I picked up a 2005 Merc 15 a couple weeks ago. When the seller test ran the motor for me it started right up and ran good once it had a minute to warm up. I took the motor home and discovered the gas in the tank was bad. So I got fresh gas and again the motor ran like it should.

The next day I took the boat out and right away I had trouble getting the motor started. Once started it won't idle and at full throttle the motor isn't running at full song. Sounds like its missing something, don't know too much about motors to really tell you whats happening. I ran the motor off and on for about 4hrs and it didn't get any better.

I hope its not something serious. Any thoughts?


----------



## DuckNut (Apr 3, 2009)

Most likely the carbs just need a good cleaning. Might have some small pieces of varnish stuck in the jets. If it is carburated. Does not sound like a serious issue.


----------



## cpauly33 (Dec 22, 2010)

Ok, so with the help of a friend I've cleaned the carb, changed the fuel filter and replaced the fuel tank line. All of which were clogged up. I also cleaned the tank and the fuel line connections. 

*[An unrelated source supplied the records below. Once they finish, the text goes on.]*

-- ==== Sys2Proof/Machine/Scalar.lean ====
section
/-! DEFINITION. Sys2Proof/Machine/Scalar.lean: integer register operations, identity, scalar floating point and control
transfer but for `EXIT` (07 R124 to R153, R155). -/

namespace Sys2Proof.Machine

/-- The gate of majors 0x01 to 0x1F: no format, no binding, and they run while speculative (15 R358). -/
def scalarGate : Gate := { specOk := true }

/-- An instruction whose one effect is a register write. -/
def State.writes (s : State) (d : Reg) (v : Word) : Res := .done (s.setReg d v)

/-! ## The ALU group (07 R128, R130) -/

/-- The operations of the group. -/
inductive AluOp where
  | add | sub | and | or | xor | andn | shl | shr | shra | rot | min | max | minn | maxn | adds | subs
deriving DecidableEq, Repr

/-- The width of a WW field. -/
def aluWidth (w : BitVec 2) : Nat := 64 / 2 ^ w.toNat

/-- The operation on `w`-bit operands `a` and `b` with shift count `n`, before it is narrowed to `w` bits. -/
def AluOp.exact (o : AluOp) (w a b n : Nat) : Int :=
  let sa := signedOf w a
  let sb := signedOf w b
  let lo : Int := -(2 ^ (w - 1))
  let hi : Int := 2 ^ (w - 1) - 1
  match o with
  | .add => (a : Int) + b
  | .sub => (a : Int) - b
  | .and => ((a &&& b : Nat) : Int)
  | .or => ((a ||| b : Nat) : Int)
  | .xor => ((a ^^^ b : Nat) : Int)
  | .andn => ((a &&& (2 ^ w - 1 - b) : Nat) : Int)
  | .shl => ((a * 2 ^ n : Nat) : Int)
  | .shr => ((a / 2 ^ n : Nat) : Int)
  | .shra => sa / 2 ^ n
  | .rot => ((a / 2 ^ n ||| a * 2 ^ (w - n) : Nat) : Int)
  | .min => if sa ≤ sb then sa else sb
  | .max => if sa ≤ sb then sb else sa
  | .minn => ((if a ≤ b then a else b : Nat) : Int)
  | .maxn => ((if a ≤ b then b else a : Nat) : Int)
  | .adds => if sa + sb < lo then lo else if hi < sa + sb then hi else sa + sb
  | .subs => if sa - sb < lo then lo else if hi < sa - sb then hi else sa - sb

/-- The group's result: narrowed to the width and zero-extended (07 R124). -/
def AluOp.value (o : AluOp) (w : BitVec 2) (x y : Word) : Word :=
  let k := aluWidth w
  BitVec.ofNat 64 (wrapTo k (o.exact k (x.toNat % 2 ^ k) (y.toNat % 2 ^ k) (y.toNat % 2 ^ k % k)))

/-- The shift group's result with an immediate count. -/
def AluOp.shift (o : AluOp) (w : BitVec 2) (x : Word) (n : Nat) : Word :=
  let k := aluWidth w
  BitVec.ofNat 64 (wrapTo k (o.exact k (x.toNat % 2 ^ k) 0 n))

/-- An ALU instruction. -/
def alu (o : AluOp) (w : BitVec 2) (d a b : Reg) (s : State) : State :=
  s.run scalarGate 4 (fun s => s.writes d (o.value w (s.reg a) (s.reg b)))

/-- ADD (07 R128). -/
def execAdd (w : BitVec 2) (d a b : Reg) (s : State) : Host.Outcome State Fault Refusal := goes (alu .add w d a b s)

/-- SUB (07 R128). -/
def execSub (w : BitVec 2) (d a b : Reg) (s : State) : Host.Outcome State Fault Refusal := goes (alu .sub w d a b s)

/-- AND (07 R128). -/
def execAnd (w : BitVec 2) (d a b : Reg) (s : State) : Host.Outcome State Fault Refusal := goes (alu .and w d a b s)

/-- OR (07 R128). -/
def execOr (w : BitVec 2) (d a b : Reg) (s : State) : Host.Outcome State Fault Refusal := goes (alu .or w d a b s)

/-- XOR (07 R128). -/
def execXor (w : BitVec 2) (d a b : Reg) (s : State) : Host.Outcome State Fault Refusal := goes (alu .xor w d a b s)

/-- ANDN (07 R128). -/
def execAndn (w : BitVec 2) (d a b : Reg) (s : State) : Host.Outcome State Fault Refusal := goes (alu .andn w d a b s)

/-- SHL (07 R128). -/
def execShl (w : BitVec 2) (d a b : Reg) (s : State) : Host.Outcome State Fault Refusal := goes (alu .shl w d a b s)

/-- SHR (07 R128). -/
def execShr (w : BitVec 2) (d a b : Reg) (s : State) : Host.Outcome State Fault Refusal := goes (alu .shr w d a b s)

/-- SHRA (07 R128). -/
def execShra (w : BitVec 2) (d a b : Reg) (s : State) : Host.Outcome State Fault Refusal := goes (alu .shra w d a b s)

/-- ROT (07 R128). -/
def execRot (w : BitVec 2) (d a b : Reg) (s : State) : Host.Outcome State Fault Refusal := goes (alu .rot w d a b s)

/-- MIN (07 R128). -/
def execMin (w : BitVec 2) (d a b : Reg) (s : State) : Host.Outcome State Fault Refusal := goes (alu .min w d a b s)

/-- MAX (07 R128). -/
def execMax (w : BitVec 2) (d a b : Reg) (s : State) : Host.Outcome State Fault Refusal := goes (alu .max w d a b s)

/-- MINN (07 R128). -/
def execMinn (w : BitVec 2) (d a b : Reg) (s : State) : Host.Outcome State Fault Refusal := goes (alu .minn w d a b s)

/-- MAXN (07 R128). -/
def execMaxn (w : BitVec 2) (d a b : Reg) (s : State) : Host.Outcome State Fault Refusal := goes (alu .maxn w d a b s)

/-- ADDS (07 R128). -/
def execAdds (w : BitVec 2) (d a b : Reg) (s : State) : Host.Outcome State Fault Refusal := goes (alu .adds w d a b s)

/-- SUBS (07 R128). -/
def execSubs (w : BitVec 2) (d a b : Reg) (s : State) : Host.Outcome State Fault Refusal := goes (alu .subs w d a b s)

/-- ADDI (07 R129). -/
def execAddi (d a : Reg) (i : Imm 15) (s : State) : Host.Outcome State Fault Refusal :=
  goes (s.run scalarGate (immLen i) (fun s => s.writes d (s.reg a + immW i)))

/-- ANDI (07 R129). -/
def execAndi (d a : Reg) (i : Imm 15) (s : State) : Host.Outcome State Fault Refusal :=
  goes (s.run scalarGate (immLen i) (fun s => s.writes d (s.reg a &&& immW i)))

/-- ORI (07 R129). -/
def execOri (d a : Reg) (i : Imm 15) (s : State) : Host.Outcome State Fault Refusal :=
  goes (s.run scalarGate (immLen i) (fun s => s.writes d (s.reg a ||| immW i)))

/-- XORI (07 R129). -/
def execXori (d a : Reg) (i : Imm 15) (s : State) : Host.Outcome State Fault Refusal :=
  goes (s.run scalarGate (immLen i) (fun s => s.writes d (s.reg a ^^^ immW i)))

/-- SHI, operation SHL (07 R130). -/
def execShiShl (w : BitVec 2) (c : BitVec 6) (d a : Reg) (s : State) : Host.Outcome State Fault Refusal :=
  goes (s.run scalarGate 4 (fun s => s.writes d (AluOp.shl.shift w (s.reg a) c.toNat)))

/-- SHI, operation SHR (07 R130). -/
def execShiShr (w : BitVec 2) (c : BitVec 6) (d a : Reg) (s : State) : Host.Outcome State Fault Refusal :=
  goes (s.run scalarGate 4 (fun s => s.writes d (AluOp.shr.shift w (s.reg a) c.toNat)))

/-- SHI, operation SHRA (07 R130). -/
def execShiShra (w : BitVec 2) (c : BitVec 6) (d a : Reg) (s : State) : Host.Outcome State Fault Refusal :=
  goes (s.run scalarGate 4 (fun s => s.writes d (AluOp.shra.shift w (s.reg a) c.toNat)))

/-- SHI, operation ROT (07 R130). -/
def execShiRot (w : BitVec 2) (c : BitVec 6) (d a : Reg) (s : State) : Host.Outcome State Fault Refusal :=
  goes (s.run scalarGate 4 (fun s => s.writes d (AluOp.rot.shift w (s.reg a) c.toNat)))

/-! ## Compare (07 R131) -/

/-- The conditions 0 EQ, 1 NE, 2 LT, 3 GE, 4 LTN, 5 GEN at 64 bits. -/
def condHolds (c : Nat) (x y : Word) : Bool :=
  if c = 0 then decide (x = y)
  else if c = 1 then decide (x ≠ y)
  else if c = 2 then decide (x.toInt < y.toInt)
  else if c = 3 then decide (y.toInt ≤ x.toInt)
  else if c = 4 then decide (x.toNat < y.toNat)
  else decide (y.toNat ≤ x.toNat)
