/-- COSPI: SINPI of x + 1/2, the addition exact. -/
def apxCospi (f : FFmt) (a : Nat) : Nat × BitVec 5 :=
  match f.value a with
  | .nan => (f.qnan, 0)
  | .inf _ => (f.qnan, fNV)
  | .fin n m e _ => let (i, k) := overPow n m e 1; sinpiOf f (i + 2 ^ (k - 1)) k false

/-- TANH. -/
def apxTanh (f : FFmt) (a : Nat) : Nat × BitVec 5 :=
  match f.value a with
  | .nan => (f.qnan, 0)
  | .inf n => apxExact f (.fin n 1 0 false)
  | .fin n m e _ =>
    if m = 0 then (f.zero n, 0)
    else
      let (i, k) := overPow false m e 0
      if 8 * 2 ^ k ≤ i then apxRound f (.fin n 1 0 false)
      else apxRound f (over27 n (apxEval tanhTable 22 22 (i.toNat * 2 ^ 29 / 2 ^ k)) 0)

/-- SIGM. -/
def apxSigm (f : FFmt) (a : Nat) : Nat × BitVec 5 :=
  match f.value a with
  | .nan => (f.qnan, 0)
  | .inf n => if n then (f.zero false, 0) else apxExact f (.fin false 1 0 false)
  | .fin n m e _ =>
    if m = 0 then apxExact f (.fin false 1 (-1) false)
    else
      let (i, k) := overPow n m e 0
      if 16 * 2 ^ k ≤ i then apxRound f (.fin false 1 0 false)
      else if 0 < i then
        apxRound f (over27 false (2 ^ 27 - apxEval sigmTable 23 23 ((16 * 2 ^ k - i).toNat * 2 ^ 28 / 2 ^ k)) 0)
      else if -(16 * 2 ^ k) ≤ i then
        apxRound f (over27 false (apxEval sigmTable 23 23 ((i + 16 * 2 ^ k).toNat * 2 ^ 28 / 2 ^ k)) 0)
      else apxRound f (exp2Of (i * log2e32) (k + 32)).1

/-- The approximate functions by number (07 R148; 08 R173). -/
def apx (fn : Nat) (f : FFmt) (a : Nat) : Nat × BitVec 5 :=
  if fn = 0 then apxRcp f a else if fn = 1 then apxRsq f a else if fn = 2 then apxExp2 f a
  else if fn = 3 then apxLog2 f a else if fn = 4 then apxSinpi f a else if fn = 5 then apxCospi f a
  else if fn = 6 then apxTanh f a else apxSigm f a

/-- RCP (07 R148; 06 R120 to R122). -/
def execRcp (f : BitVec 3) (d a : Reg) (s : State) : Host.Outcome State Fault Refusal :=
  goes (s.run scalarGate 4 (fun s => s.writesF d (apxRcp (fffFmt f.toNat) (s.reg a).toNat)))

/-- RSQ (07 R148; 06 R120 to R122). -/
def execRsq (f : BitVec 3) (d a : Reg) (s : State) : Host.Outcome State Fault Refusal :=
  goes (s.run scalarGate 4 (fun s => s.writesF d (apxRsq (fffFmt f.toNat) (s.reg a).toNat)))

/-- EXP2 (07 R148; 06 R120 to R122). -/
def execExp2 (f : BitVec 3) (d a : Reg) (s : State) : Host.Outcome State Fault Refusal :=
  goes (s.run scalarGate 4 (fun s => s.writesF d (apxExp2 (fffFmt f.toNat) (s.reg a).toNat)))

/-- LOG2 (07 R148; 06 R120 to R122). -/
def execLog2 (f : BitVec 3) (d a : Reg) (s : State) : Host.Outcome State Fault Refusal :=
  goes (s.run scalarGate 4 (fun s => s.writesF d (apxLog2 (fffFmt f.toNat) (s.reg a).toNat)))

/-- SINPI (07 R148; 06 R120 to R122). -/
def execSinpi (f : BitVec 3) (d a : Reg) (s : State) : Host.Outcome State Fault Refusal :=
  goes (s.run scalarGate 4 (fun s => s.writesF d (apxSinpi (fffFmt f.toNat) (s.reg a).toNat)))

/-- COSPI (07 R148; 06 R120 to R122). -/
def execCospi (f : BitVec 3) (d a : Reg) (s : State) : Host.Outcome State Fault Refusal :=
  goes (s.run scalarGate 4 (fun s => s.writesF d (apxCospi (fffFmt f.toNat) (s.reg a).toNat)))

/-- TANH (07 R148; 06 R120 to R122). -/
def execTanh (f : BitVec 3) (d a : Reg) (s : State) : Host.Outcome State Fault Refusal :=
  goes (s.run scalarGate 4 (fun s => s.writesF d (apxTanh (fffFmt f.toNat) (s.reg a).toNat)))

/-- SIGM (07 R148; 06 R120 to R122). -/
def execSigm (f : BitVec 3) (d a : Reg) (s : State) : Host.Outcome State Fault Refusal :=
  goes (s.run scalarGate 4 (fun s => s.writesF d (apxSigm (fffFmt f.toNat) (s.reg a).toNat)))

end Sys2Proof.Machine
end

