/-- The scale entry that a chunk uses: the cached one, or, as the unit may, the table's present value (09 R200; log 6). -/
def State.scaleUse (s : State) (g : Eng) (u : Mat) (r : BitVec 512) (n j : Nat) : Word :=
  let blk := scaleBlk r n j
  let old := (u.scaleOf (scaleHandle r) blk).getD 0
  if Config.freeBit (s.fresh + n) then
    match s.engSegs g (scalePtr r blk) 4 needR false with
    | .ok segs => BitVec.ofNat 64 (leNat (s.bytesAt (spanAll segs)))
    | .error _ => old
  else old

/-- The result of one chunk at (m, n) over the accumulator `v` (09 R198; 06 R116, R117). -/
def State.chunkCell (s : State) (g : Eng) (u : Mat) (r : BitVec 512) (j m n v : Nat) : Nat :=
  let ks := chunkKs r j
  let a (k : Nat) := s.opA g u r m k
  let b (k : Nat) := s.opB g u r k n
  if rcmd r = 2 then
    wrapTo 32 ((v : Int) + (ks.map (fun k => intValue (rafmt r) (a k) * intValue (rbfmt r) (b k))).sum)
  else if rcmd r = 1 then
    let e := sumOf (ks.map (fun k => fProd ((codeFmt (rafmt r)).value (a k)) ((codeFmt (rafmt r)).value (b k))))
    (roundF fF32 0 false (fSum 0 (fF32.value v) e)).1
  else
    let w := s.scaleUse g u r n j
    let e := sumOf (ks.map (fun k =>
      codeProd (qval (b k) (bitsAt w 16 8) (bitsAt w 0 16)) ((codeFmt (rafmt r)).value (a k))))
    (roundF fF32 0 false (fSum 0 (fF32.value v) e)).1

/-- The unit after chunk `j`, before PROG counts it. -/
def State.chunkMat (s : State) (g : Eng) (u : Mat) (r : BitVec 512) (j : Nat) : Mat :=
  (u.liveRows r).foldl (fun t m => (List.range (rn r)).foldl (fun t n =>
    t.set r m n (s.chunkCell g u r j m n (if j = 0 ∧ rflag r 2 = false then 0 else u.get r m n))) t) u

/-- The number of chunks of a command. -/
def chunkCount (r : BitVec 512) : Nat := (rk r + chunkLen r - 1) / chunkLen r

/-! ## Tile moves and tile commands (09 R201, R202) -/

/-- The logical elements of a move, by ascending memory row and then index, with their places in memory. -/
def moveSpots (r : BitVec 512) : List ((Nat × Nat) × Spot) :=
  let b := codeBits (rcfmt r)
  let at_ (i j : Nat) : (Nat × Nat) × Spot :=
    ((i, j), if rflag r 0 then spotAt (rptr r 16) (rstride r 24) b j i else spotAt (rptr r 16) (rstride r 24) b i j)
  if rflag r 0 then (List.range (rn r)).flatMap (fun j => (List.range (rmm r)).map (fun i => at_ i j))
  else (List.range (rmm r)).flatMap (fun i => (List.range (rn r)).map (fun j => at_ i j))

/-- The elements of a move that lie in tile `t` of the group. -/
def Mat.tileSpots (u : Mat) (r : BitVec 512) (t : Nat) : List ((Nat × Nat) × Spot) :=
  (moveSpots r).filter (fun p => decide ((u.place r p.1.1 p.1.2).1 = t))

/-- The two words of a row mask. -/
def maskSpots (r : BitVec 512) : List Spot := [⟨0, rptr r 16, false⟩, ⟨0, rptr r 16 + 8, false⟩]

/-- The cells of a reduce, in ascending (i, j) order, with their pointers (09 R204). -/
def reduceCells (r : BitVec 512) : List ((Nat × Nat) × Spot) :=
  (List.range (rmm r)).flatMap (fun i => (List.range (rn r)).map (fun j =>
    ((i, j), { row := i, ptr := rptr r 32 + BitVec.ofNat 64 i * rstride r 28 + BitVec.ofNat 64 (64 * j), odd := false })))

/-! ## Overlap (09 R190) -/

/-- A command's kind; 10 is a GANG reduce. -/
def cmdKind (r : BitVec 512) : Nat := if rcmd r = 8 ∧ rflag r 2 = true then 10 else rcmd r

/-- The tiles that a command uses. -/
def cmdTiles (r : BitVec 512) : List Nat :=
  (if usesField r 2 then groupTiles r else []) ++
    (if isMma (rcmd r) && rflag r 3 then [rta r] else []) ++ (if isMma (rcmd r) && rflag r 4 then [rtb r] else [])

/-- Whether a command writes memory. -/
def writesMem (r : BitVec 512) : Bool := decide (cmdKind r = 5 ∨ cmdKind r = 10)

Motor won't started. Pull on the cord, turns over but nothing happens.


----------



## Brett (Jul 16, 2008)

Is the kill switch back in run position?
Do you have spark at both plugs?


----------



## cpauly33 (Dec 22, 2010)

> Is the kill switch back in run position?
> Do you have spark at both plugs?


Kill switch is good.
Both plugs gave me a good shock. Scuffed them up with some sand paper and checked the gap.


----------



## Brett (Jul 16, 2008)

Sounds like you still aren't getting fuel through the carb.
Did you check the fuel pump for debris also?


----------



## cpauly33 (Dec 22, 2010)

I haven't opened up the fuel pump but I did remove the line from the carb and fuel came out.


----------



## Brett (Jul 16, 2008)

If you have spark and compression, then the only thing missing is fuel.
Make sure you have a full function fuel system, all the way to the carb.
If fuel is reaching the carb and filling the float bowl, then the carb is still not functioning properly.


----------